Armed police in China’s ethnically divided Xinjiang blocked the road Thursday to the site of riots that left 27 people dead a day earlier, in the restive region’s deadliest violence in years.

Officers stationed 40 kilometres (25 miles) outside Turpan city’s Lukqun township checked car passengers’ IDs and barred AFP journalists from entering, citing safety concerns.

An armed Chinese policeman mans a roadblock leading into the riot affected town of Lukqun, Xinjiang Province.- AFP


A visitor in Turpan — which lies about 250 kilometres from the regional capital Urumqi — told AFP he saw another roadblock with armed officers and about 20 police vehicles.

The Xinhua state news agency said Wednesday that “knife-wielding mobs” attacked police stations and other locations, and nine police or security guards and eight civilians were killed before police opened fire.

A resident surnamed Chai said a helicopter arrived on the scene along with many police and soldiers.

Xinjiang is home to around 10 million members of the mostly Muslim Uighur ethnic minority.
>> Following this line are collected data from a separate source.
section
/-! 42_rle_decoder.md R151, R160 and R173: the steps of RUN and ABS_EMIT, which write one pixel. -/

namespace Sys2Proof.Machine

/-! ### Two pixels never share a slot of a byte -/

theorem pixelNumber_inj {width x y x' y' : Nat} (hx : x < width) (hx' : x' < width)
    (h : pixelNumber width x y = pixelNumber width x' y') : x = x' ∧ y = y' := by
  have column (a b : Nat) (ha : a < width) : pixelNumber width a b % width = a := by
    rw [pixelNumber, Nat.mul_add_mod', Nat.mod_eq_of_lt ha]
  have same : x = x' := by rw [← column x y hx, h, column x' y' hx']
  subst same
  exact ⟨rfl, Nat.eq_of_mul_eq_mul_right (Nat.zero_lt_of_lt hx) (Nat.add_right_cancel h)⟩

/-- The byte and the slot of a pixel give back its number, and so its place in the image (41_packing.md R122). -/
theorem pixel_inj {depth width x y x' y' : Nat} (hx : x < width) (hx' : x' < width)
    (byte : pixelByte depth width x y = pixelByte depth width x' y')
    (slot : pixelSlot depth width x y = pixelSlot depth width x' y') : x = x' ∧ y = y' := by
  refine pixelNumber_inj hx hx' ?_
  rw [← Nat.div_add_mod (pixelNumber width x y) (pixelsPerByte depth),
    ← Nat.div_add_mod (pixelNumber width x' y') (pixelsPerByte depth)]
  exact congrArg₂ (fun q r => pixelsPerByte depth * q + r) byte slot

theorem pixelSlot_lt {s : State} (h : LegalConfig s.regs s.capacity) (x y : Nat) :
    pixelSlot s.depth s.imageWidth x y < 8 / s.depth := Nat.mod_lt _ (pixelsPerByte_pos h)

theorem pixelByte_lt_capacity {s : State} {x y : Nat} (h : LegalConfig s.regs s.capacity) (hx : x < s.imageWidth)
    (hy : y < s.imageHeight) : pixelByte s.depth s.imageWidth x y < s.capacity.toNat := by
  have inImage := pixelByte_lt_imageBytes h hx hy
  obtain ⟨_, _, _, _, _, _, fits⟩ := h
  exact Nat.lt_of_lt_of_le inImage fits

/-- An extracted index has no bit above the depth, so cutting it to the depth changes nothing. -/
theorem ofNat_extractIndex_mod (byte : Byte) (slot depth : Nat) :
    BitVec.ofNat 8 ((extractIndex byte slot depth).toNat % 2 ^ depth) = extractIndex byte slot depth := by
  refine BitVec.eq_of_getLsbD_eq fun j hj => ?_
  rw [BitVec.getLsbD_ofNat, Nat.testBit_mod_two_pow, BitVec.testBit_toNat, getLsbD_extractIndex]
  by_cases inLane : j < depth <;> simp [hj, inLane]

/-! ### The pixel write -/

theorem planeRead_afterPutPixel_same (v : Byte) (s : State) :
    (afterPutPixel v s).planeRead
        (pixelByte s.depth s.imageWidth s.counters.curX.toNat s.counters.curY.toInt.toNat) =
      insertIndex (s.planeRead (pixelByte s.depth s.imageWidth s.counters.curX.toNat s.counters.curY.toInt.toNat))
        (pixelSlot s.depth s.imageWidth s.counters.curX.toNat s.counters.curY.toInt.toNat) s.depth v :=
  (planeRead_planeWrite s _ _ _).trans (if_pos rfl)

theorem planeRead_afterPutPixel_other (v : Byte) {s : State} {k : Nat}
    (h : k ≠ pixelByte s.depth s.imageWidth s.counters.curX.toNat s.counters.curY.toInt.toNat) :
    (afterPutPixel v s).planeRead k = s.planeRead k :=
  (planeRead_planeWrite s _ _ _).trans (if_neg h)

/-- A pixel write changes neither the geometry nor the depth. -/
theorem pixel_afterPutPixel (v : Byte) (s : State) (x y : Nat) :
    (afterPutPixel v s).pixel x y =
      extractIndex ((afterPutPixel v s).planeRead (pixelByte s.depth s.imageWidth x y))
        (pixelSlot s.depth s.imageWidth x y) s.depth := rfl

/-- The pixel at the cursor takes the low bits of the value. -/
theorem pixel_afterPutPixel_same (v : Byte) {s : State} (h : LegalConfig s.regs s.capacity) :
    (afterPutPixel v s).pixel s.counters.curX.toNat s.counters.curY.toInt.toNat =
      BitVec.ofNat 8 (v.toNat % 2 ^ s.depth) := by
  rw [pixel_afterPutPixel, planeRead_afterPutPixel_same]
  exact extractIndex_insertIndex_same _ v (pixelSlot_lt h _ _)

/-- Every other pixel lies in another byte, or in another slot of the same byte. -/
theorem pixel_afterPutPixel_other (v : Byte) {s : State} {x y : Nat} (h : LegalConfig s.regs s.capacity)
    (hx : x < s.imageWidth) (cursor : s.counters.curX.toNat < s.imageWidth)
    (ne : ¬(x = s.counters.curX.toNat ∧ y = s.counters.curY.toInt.toNat)) :
    (afterPutPixel v s).pixel x y = s.pixel x y := by
  rw [pixel_afterPutPixel, State.pixel]
  by_cases byte : pixelByte s.depth s.imageWidth x y =
      pixelByte s.depth s.imageWidth s.counters.curX.toNat s.counters.curY.toInt.toNat
  · have slot : pixelSlot s.depth s.imageWidth x y ≠
        pixelSlot s.depth s.imageWidth s.counters.curX.toNat s.counters.curY.toInt.toNat :=
      fun slot => ne (pixel_inj hx cursor byte slot)
    rw [byte, planeRead_afterPutPixel_same]
    exact extractIndex_insertIndex_other _ v (pixelSlot_lt h _ _) (pixelSlot_lt h _ _) slot
  · rw [planeRead_afterPutPixel_other v byte]

/-! ### The step -/

/-- The index that a step of RUN or ABS_EMIT writes: slot `S.I mod ppb` of S.B, or of literal byte `S.I div ppb`
(R151, R173). -/
def stepIndex (s : State) : Byte :=
  extractIndex (if s.status.state = .run then s.scratch.b else s.litRead (s.scratch.i.toNat / (8 / s.depth)))
    (s.scratch.i.toNat % (8 / s.depth)) s.depth

/-- The state after a pixel step that writes `v` and leaves these datapath registers and this STATUS. -/
def afterPixelStep (v : Byte) (scratch : Scratch) (status : Status) (s : State) : State :=
  { advX 1 (afterPutPixel v s) with scratch := scratch, status := status }

theorem afterRunStep_eq {s : State} (h : s.status.state = .run) :
    afterRunStep s =
      afterPixelStep (stepIndex s) { s.scratch with i := s.scratch.i + 1, left := s.scratch.left - 1 }
        { s.status with state := if s.scratch.left = 1 then .hdrA else .run } s := by
  have last : s.scratch.left - 1 = 0 ↔ s.scratch.left = 1 := by bv_omega
  rw [stepIndex, if_pos h, ← h]
  simp only [afterRunStep, last]
  split <;> rfl

theorem afterAbsEmitStep_eq {s : State} (h : s.status.state = .absEmit) :
    afterAbsEmitStep s =
      afterPixelStep (stepIndex s) { s.scratch with i := s.scratch.i + 1 }
        { s.status with state := if s.scratch.i + 1 = s.scratch.count then .hdrA else .absEmit } s := by
  rw [stepIndex, if_neg (by rw [h]; decide), ← h]
  simp only [afterAbsEmitStep]
  split <;> rfl

theorem putPixel_outside (v : Byte) {s : State} (k : State → Result)
    (h : outsideImage s s.counters.curX.toNat s.counters.curY.toInt = true) :
    putPixel v s k = .next (raiseError .bounds s) := if_pos h

theorem putPixel_inside (v : Byte) {s : State} (k : State → Result)
    (inside : outsideImage s s.counters.curX.toNat s.counters.curY.toInt = false)
    (backed : pixelByte s.depth s.imageWidth s.counters.curX.toNat s.counters.curY.toInt.toNat < s.capacity.toNat) :
    putPixel v s k = k (afterPutPixel v s) := by
  rw [putPixel, inside, withPixel, if_pos backed]
  rfl

theorem engineStep_pixel_outside {s : State} (state : s.status.state = .run ∨ s.status.state = .absEmit)
    (h : outsideImage s s.counters.curX.toNat s.counters.curY.toInt = true) :
    engineStep s = .next (raiseError .bounds s) := by
  rcases state with state | state
  · rw [engineStep_run state]
    exact putPixel_outside _ _ h
  · rw [engineStep_absEmit state]
    exact putPixel_outside _ _ h

/-- Inside the image, a step of either state writes the index of its own rule and counts on (R151, R173). -/
theorem engineStep_pixel_inside {s : State} (state : s.status.state = .run ∨ s.status.state = .absEmit)
    (inside : outsideImage s s.counters.curX.toNat s.counters.curY.toInt = false)
    (backed : pixelByte s.depth s.imageWidth s.counters.curX.toNat s.counters.curY.toInt.toNat < s.capacity.toNat) :
    ∃ scratch status, engineStep s = .next (afterPixelStep (stepIndex s) scratch status s) ∧
      (s.status.state = .run →
        scratch = { s.scratch with i := s.scratch.i + 1, left := s.scratch.left - 1 } ∧
        status = { s.status with state := if s.scratch.left = 1 then .hdrA else .run }) ∧
      (s.status.state = .absEmit →
        scratch = { s.scratch with i := s.scratch.i + 1 } ∧
        status = { s.status with state := if s.scratch.i + 1 = s.scratch.count then .hdrA else .absEmit }) := by
  rcases state with run | absEmit
  · refine ⟨_, _, ?_, fun _ => ⟨rfl, rfl⟩, fun absEmit => by simp [run] at absEmit⟩
    rw [engineStep_run run, ← afterRunStep_eq run]
    exact (putPixel_inside _ _ inside backed).trans (apply_ite Host.Outcome.next _ _ _).symm
  · refine ⟨_, _, ?_, fun run => by simp [absEmit] at run, fun _ => ⟨rfl, rfl⟩⟩
    rw [engineStep_absEmit absEmit, ← afterAbsEmitStep_eq absEmit]
    exact (putPixel_inside _ _ inside backed).trans (apply_ite Host.Outcome.next _ _ _).symm

/-- Left of the image's right edge AdvX(1) does not saturate. -/
theorem counters_advX_one {s : State} (h : s.counters.curX.toNat < s.imageWidth) :
    (advX 1 s).counters = { s.counters with curX := s.counters.curX + 1 } := by
  have unsaturated : BitVec.ofNat 32 (min (s.counters.curX.toNat + 1) s.imageWidth) = s.counters.curX + 1 := by
    rw [Nat.min_eq_left h]
    bv_omega
  simp only [advX, Counters.advX, State.setCounters_counters, unsaturated]

theorem afterPixelStep_frame (v : Byte) (scratch : Scratch) (status : Status) {s : State}
    (h : s.counters.curX.toNat < s.imageWidth) :
    afterPixelStep v scratch status s =
      { s with
        plane := (afterPutPixel v s).plane
        scratch := scratch
        status := status
        counters := { s.counters with
          curX := s.counters.curX + 1
          pixelsWritten := s.counters.pixelsWritten + 1 } } :=
  congrArg (fun c => { afterPutPixel v s with scratch := scratch, status := status, counters := c })
    (counters_advX_one (s := afterPutPixel v s) h)

/-- The state after the step reads its plane as the pixel write left it. -/
theorem planeRead_afterPixelStep (v : Byte) (scratch : Scratch) (status : Status) (s : State) (k : Nat) :
    (afterPixelStep v scratch status s).planeRead k = (afterPutPixel v s).planeRead k := rfl

theorem pixel_afterPixelStep (v : Byte) (scratch : Scratch) (status : Status) (s : State) (x y : Nat) :
    (afterPixelStep v scratch status s).pixel x y = (afterPutPixel v s).pixel x y := rfl

/-- Settles O39: both states write the index of their rule at the cursor, and the lanes of a byte are disjoint. -/
theorem pixelStepWritesOnePixel : Obligations.PixelStepWritesOnePixel := by
  unfold Obligations.PixelStepWritesOnePixel
  intro s state
  refine ⟨fun out => ?bounds, fun legal hx hy hy' => ?written⟩
  case bounds =>
    have outside : outsideImage s s.counters.curX.toNat s.counters.curY.toInt = true := by
      rw [← Bool.not_eq_false, outsideImage_false_iff]
      omega
    exact engineStep_pixel_outside state outside
  case written =>
    have inside : outsideImage s s.counters.curX.toNat s.counters.curY.toInt = false := by
      rw [outsideImage_false_iff]
      omega
    have byte := pixelByte_lt_capacity (y := s.counters.curY.toInt.toNat) legal hx (by omega)
    obtain ⟨scratch, status, step, run, absEmit⟩ := engineStep_pixel_inside state inside byte
    refine ⟨_, step, afterPixelStep_frame _ scratch status hx, ?same, fun x y hx' _ ne => ?other, fun k => ?painted,
      fun k ne => ?kept, run, absEmit⟩
    case same =>
      rw [pixel_afterPixelStep, pixel_afterPutPixel_same _ legal]
      exact ofNat_extractIndex_mod _ _ _
    case other =>
      rw [pixel_afterPixelStep]
      exact pixel_afterPutPixel_other _ legal hx' hx ne
    case painted =>
      rw [planeRead_afterPixelStep]
      exact planeRead_afterPutPixel _ s k
    case kept =>
      rw [planeRead_afterPixelStep]
      exact planeRead_afterPutPixel_other _ ne

end Sys2Proof.Machine
end

section
/-! 30_encoding.md sections 1, 2 and 4: what is encoded decodes to itself, and what is decoded encodes to its bytes. -/

namespace Sys2Proof

/-! ### Decoding what is encoded -/

/-- Settles O5: a record by its row of 30_encoding.md R82, a command because its code is CTRL[3:0]. -/
theorem everyEncodedInstructionDecodesToItself : Obligations.EveryEncodedInstructionDecodesToItself := by
  unfold Obligations.EveryEncodedInstructionDecodesToItself
  intro depth i rest wf
  cases i with
  | encodedRun a b => exact decodeRecord_encodedRun depth b rest (by simpa [Instr.wf] using wf)
  | eol => exact decodeRecord_eol depth rest
  | eob => exact decodeRecord_eob depth rest
  | delta dx dy => exact decodeRecord_delta depth dx dy rest
  | absolute b literal =>
    simp only [Instr.wf, Bool.and_eq_true, decide_eq_true_eq, beq_iff_eq] at wf
    exact decodeRecord_absolute rest wf.1 wf.2
  | nop | clear | decode | getIndex | setIndex | reserved5 | reserved6 | reserved7 | reserved8 | reserved9
  | reserved10 | reserved11 | reserved12 | reserved13 | reserved14 | reserved15 => rfl

/-- Settles O4: each word is decoded by evaluation. -/
theorem specWordsDecodeToTheirInstructions : Obligations.SpecWordsDecodeToTheirInstructions := by
  unfold Obligations.SpecWordsDecodeToTheirInstructions
  decide

/-! ### Encoding what is decoded -/

/-- The second byte of an escape that is none of the three selectors is a count of 3 or more. -/
theorem three_le_of_ne_selector {b : Byte} (h0 : b ≠ 0) (h1 : b ≠ 1) (h2 : b ≠ 2) : 3 ≤ b.toNat := by
  bv_omega

/-- The rows of 30_encoding.md R82, read backwards: the records that a header and the bytes after it can give. -/
theorem decodeAfterHeader_cases {depth : Nat} {a b : Byte} {tail rest : List Byte} {i : Instr}
    (h : decodeAfterHeader depth a b tail = .instr i rest) :
    (a ≠ 0 ∧ i = .encodedRun a b ∧ tail = rest) ∨
    (a = 0 ∧ b = 0 ∧ i = .eol ∧ tail = rest) ∨
    (a = 0 ∧ b = 1 ∧ i = .eob ∧ tail = rest) ∨
    (a = 0 ∧ b = 2 ∧ ∃ dx dy, i = .delta dx dy ∧ tail = dx :: dy :: rest) ∨
    (a = 0 ∧ 3 ≤ b.toNat ∧ ∃ literal, literal.length = paddedLength b.toNat depth ∧
      i = .absolute b literal ∧ tail = literal ++ rest) := by
  unfold decodeAfterHeader at h
  split_ifs at h with ha h0 h1 h2 fits
  · cases h; exact .inl ⟨ha, rfl, rfl⟩
  · cases h; exact .inr (.inl ⟨of_not_not ha, h0, rfl, rfl⟩)
  · cases h; exact .inr (.inr (.inl ⟨of_not_not ha, h1, rfl, rfl⟩))
  · split at h
    · cases h; exact .inr (.inr (.inr (.inl ⟨of_not_not ha, h2, _, _, rfl, rfl⟩)))
    · cases h
  · cases h
    exact .inr (.inr (.inr (.inr ⟨of_not_not ha, three_le_of_ne_selector h0 h1 h2, _,
      List.length_take_of_le fits, rfl, (List.take_append_drop _ _).symm⟩)))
Many complain of religious and cultural repression by Chinese authorities.

Authorities deny that and have pushed investment in the resource-rich region in an attempt to boost development and growth.

A handful of residents in Turpan interviewed by AFP on Thursday said they had heard about the incident but declined to elaborate.

Life went on as normal as residents napped on the side of the road near mud-brick homes and grape fields.

The reason for Wednesday’s violence was not immediately clear.

A verified Twitter account by state-run broadcaster CCTV called the incident a “riot”, saying it was correcting an earlier message which described it as an “insurgent attack”.

According to official figures, 46 percent of Xinjiang’s population are Uighur, while another 39 percent are Han Chinese, after millions from the majority group moved there in recent decades to find work.

The Han settlement drive has caused friction with the existing community.

Similar tensions have arisen in Tibet, which neighbours Xinjiang to the south.

Both are home to sizeable ethnic minority populations and are officially “autonomous regions” despite close oversight by Beijing.

Xinjiang saw its worst ethnic violence in years in July 2009 when riots involving Uighurs and Han settlers in Urumqi left around 200 people dead.

Chinese authorities closely restrict information about unrest in Xinjiang, blocking access across the region for several months after the violence in 2009.